■ Your objective ■
In the entries below, identify every line with the string "Nothing" and copy it.

BEGIN

-- ==== Sys2Proof/Certificates/Slice0/Obligations.lean ====
section
/-! DEFINITION. The statements for the provers, as OBLIGATIONS.json lists them. -/

open Sys2Proof Sys2Proof.Machine

/-- For every well-formed instruction i and whatever words follow, decode of encode i followed by them answers
i.expand (i itself for a core instruction) and exactly the words that follow. -/
def Obligations.DecodeOfEncode : Prop :=
  ∀ (i : Instr) (rest : List Word), i.wellFormed = true → decode (encode i ++ rest) = .ok (i.expand, rest)

/-- If decode of a word list answers instruction i and a rest, then i is well-formed, i is its own expansion, and
encode i followed by the rest is the word list. -/
def Obligations.EncodeOfDecode : Prop :=
  ∀ (ws rest : List Word) (i : Instr), decode ws = .ok (i, rest) → i.wellFormed = true ∧ i.expand = i ∧ encode i ++ rest = ws

/-- Words 0000h-0FFFh, 1380h-1FFFh are refused by the decoder as unassigned; 10C0h-10FFh, 11C0h-11FFh, 12C0h-12FFh,
1301h-137Fh as excluded variants. A CPU step that reads such a word at PC, with no request to accept and the CPU on,
is the fault IllegalEncoding of that word. Every other word decodes, given its index words. That a model refuses these
words, and the outcome IllegalEncoding, are the spec's own decisions (R118, R119, R10; D13, D33); that the opcode map
has no other holes is R106, R107. -/
def Obligations.IllegalWords : Prop :=
  ∀ (iw : Word) (rest : List Word),
    (unassignedWord iw → decode (iw :: rest) = .error (.unassigned iw)) ∧
    (excludedWord iw → decode (iw :: rest) = .error (.excludedVariant iw)) ∧
    (¬unassignedWord iw → ¬excludedWord iw → extWords iw ≤ rest.length →
      ∃ i, decode (iw :: rest) = .ok (i, rest.drop (extWords iw))) ∧
    (unassignedWord iw ∨ excludedWord iw → ∀ s : State, s.agenda = [] → s.acceptable = none → s.cpuOff = false →
      s.readWord s.pc = .ok iw → step s = .fault (.illegalEncoding iw))

/-- If decode answers an instruction and a rest for iw followed by more words, then instructionLength iw is some n,
the formula of R102 over the bits of iw, and the rest is the word list less its first n words, all of which exist.
RETI (1300h) has length 1, and a Format I word with Ad = 1 and destination R3 still counts its index word. R102 marks
the formula as derived from R101. -/
def Obligations.InstructionLengthFromFirstWord : Prop :=
  (∀ (iw : Word) (more rest : List Word) (i : Instr), decode (iw :: more) = .ok (i, rest) →
      ∃ n, instructionLength iw = some n ∧ n ≤ (iw :: more).length ∧ rest = (iw :: more).drop n) ∧
    instructionLength 0x1300#16 = some 1 ∧ instructionLength 0x4083#16 = some 2

/-- 104Ah is RRC.B R10; 12B0h C100h is CALL #0C100h; 1300h is RETI; 23FDh is JNE with offset 3FDh; 9D88h 0002h is CMP
R13,2(R8); C8D8h 0002h 0000h is BIC.B 2(R8),0(R8); E33Ah is XOR #-1,R10. -/
def Obligations.SampleWordsDecode : Prop :=
  decode [0x104A] = .ok (.rrc .byte (.reg (.gp 6)), []) ∧
    decode [0x12B0, 0xC100] = .ok (.call (.imm 0xC100), []) ∧
    decode [0x1300] = .ok (.reti, []) ∧
    decode [0x23FD] = .ok (.jne 0x3FD, []) ∧
    decode [0x9D88, 0x0002] = .ok (.cmp .word (.reg (.gp 9)) (.indexed (.gp 4) 2), []) ∧
    decode [0xC8D8, 0x0002, 0x0000] = .ok (.bic .byte (.indexed (.gp 4) 2) (.indexed (.gp 4) 0), []) ∧
    decode [0xE33A] = .ok (.xor .word (.const .minusOne) (.reg (.gp 6)), [])

/-- With the turn the CPU's, no request to accept and the CPU on: if n words can be read from PC on and they decode to
i, then step is exec of i on the state with PC 2 further and no PxIFG bit at risk; a next state is noted with whether
GIE rose, a fault or a refusal is passed on. The note that GIE rose is the model's (log 12), and so is when the
permission for PxIFG bits ends (log 20). -/
def Obligations.StepRunsTheDecodedInstruction : Prop :=
  ∀ (s : State) (n : Nat) (ws rest : List Word) (i : Instr), s.agenda = [] → s.acceptable = none → s.cpuOff = false →
    s.readWords s.pc n = .ok ws → decode ws = .ok (i, rest) →
    step s = match exec i (s.settlePins.setPc (s.pc + 2)) with
      | .next t => .next (t.setGieRose (!s.gie && t.gie))
      | .fault f => .fault f
      | .refused r => .refused r

/-- For every state that meets State.Inv, whatever agent moves, a next state meets it too: memory in canonical form
within 2^16 addresses, PC and SP even, SR bits 15:9 zero, TACTL bit 2 and TACCTLx bits 10, 9 and 3 stored as zero, and
as many capture/compare blocks as the platform says. -/
def Obligations.StepKeepsInvariant : Prop := ∀ s t : State, s.Inv → step s = .next t → t.Inv

/-- State.reset meets State.Inv. -/
def Obligations.ResetMeetsInvariant : Prop := State.reset.Inv

/-- In State.reset SR is 0; P1DIR, P1IFG, P1IE, P1SEL, P1SEL2 and P1REN are 0; TACTL reads 0 and every TACCTLx stores
0; no source requests. Nothing is claimed of PC, SP, R4-R15, P1OUT, P1IES, TAR, TACCRx or memory, whose values are the
model's (logs 1, 2, 6). SR = 0 (R36, R401) the spec marks as general knowledge. -/
def Obligations.ResetValues : Prop :=
  State.reset.sr = 0 ∧
    (∀ r ∈ [PortReg.pxdir, .pxifg, .pxie, .pxsel, .pxsel2, .pxren], ∀ d, State.reset.p1.read d r = 0) ∧
    State.reset.timer.read .tactl = some 0 ∧ (∀ b ∈ State.reset.timer.blocks, b.ctl = 0) ∧
    ∀ i, State.reset.requesting i = false

/-- When the environment raises reset and the reset vector's word w lies in program memory: the next state has SR 0
and PC w with bit 0 cleared; P1DIR, P1IFG, P1IE, P1SEL, P1SEL2, P1REN read 0 and so do P2's; PxOUT and PxIES are
unchanged; PxIN reads the levels the pins had; TACTL is 0; TACCTLx reads 0 apart from SCCI and CCI, and OUTx is 0; no
maskable source requests. Nothing is claimed of SP, R4-R15 and RAM. That reset does this to SR and PC (R401) and to P2
(R402) the spec marks as general knowledge; that pins and inputs are not touched is log 14. -/
def Obligations.ResetEventEffect : Prop :=
  ∀ (s : State) (rest : List Turn) (w : Word), s.agenda = .env .reset :: rest →
    s.HoldsWord s.platform.resetVector w →
    s.kindAt (evenWord s.platform.resetVector) = .rom → s.kindAt (evenWord s.platform.resetVector + 1) = .rom →
    ∃ t, step s = .next t ∧ t.sr = 0 ∧ t.pc = evenWord w ∧
      (∀ x d, ∀ r ∈ [PortReg.pxdir, .pxifg, .pxie, .pxsel, .pxsel2, .pxren], (t.port x).read d r = 0) ∧
      (∀ x d, ∀ r ∈ [PortReg.pxout, .pxies], (t.port x).read d r = (s.port x).read d r) ∧
      (∀ x d, (t.port x).read d .pxin = (s.port x).level) ∧
      t.timer.tactl = 0 ∧
      (∀ b ∈ t.timer.blocks, b.readCtl &&& 0xFBF7#16 = 0#16 ∧ b.outx = false ∧ b.cap = false ∧ b.ccie = false) ∧
      (∀ i, irqNonmaskable i = false → t.requesting i = false) ∧ t.agenda = rest

/-- Whatever agent moves, a next state has the same memory map, vectors, reset vector, nonmaskable sources and number
of capture/compare blocks. -/
def Obligations.PlatformNeverChanges : Prop := ∀ s t : State, step s = .next t → t.platform = s.platform

/-- With the turn the CPU's, CPUOFF = 1 and no acceptable request, the step answers the same state. If a step leads
from a state with CPUOFF = 1 to one with CPUOFF = 0, then a request was acceptable on the CPU's turn, or the agent
that moved raised reset. -/
def Obligations.OnlyInterruptOrResetWakes : Prop :=
  (∀ s : State, s.agenda = [] → s.cpuOff = true → s.acceptable = none → step s = .next s) ∧
    ∀ s t : State, s.cpuOff = true → step s = .next t → t.cpuOff = false →
      (∃ rest, s.agenda = .env .reset :: rest) ∨
      ((s.agenda = [] ∨ ∃ rest, s.agenda = .cpu :: rest) ∧ ∃ v, s.acceptable = some v)

/-- From a state with CPUOFF = 1, GIE = 0, no nonmaskable source on the platform, none requesting, and no reset event
in the agenda, every run of k steps answers a next state, with PC, SP, SR, R4-R15 and memory as at the start. -/
def Obligations.StoppedForGood : Prop :=
  ∀ (k : Nat) (s : State), s.cpuOff = true → s.gie = false → s.platform.nmiSources = [] → s.nmi = [] →
    Turn.env .reset ∉ s.agenda → ∃ t : State, Host.Core.run Sys2Proof.core k s = .next t ∧ sameCpu s t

END

■ Answer ■
0; no source requests. Nothing is claimed of PC, SP, R4-R15, P1OUT, P1IES, TAR, TACCRx or memory, whose values are the
maskable source requests. Nothing is claimed of SP, R4-R15 and RAM. That reset does this to SR and PC (R401) and to P2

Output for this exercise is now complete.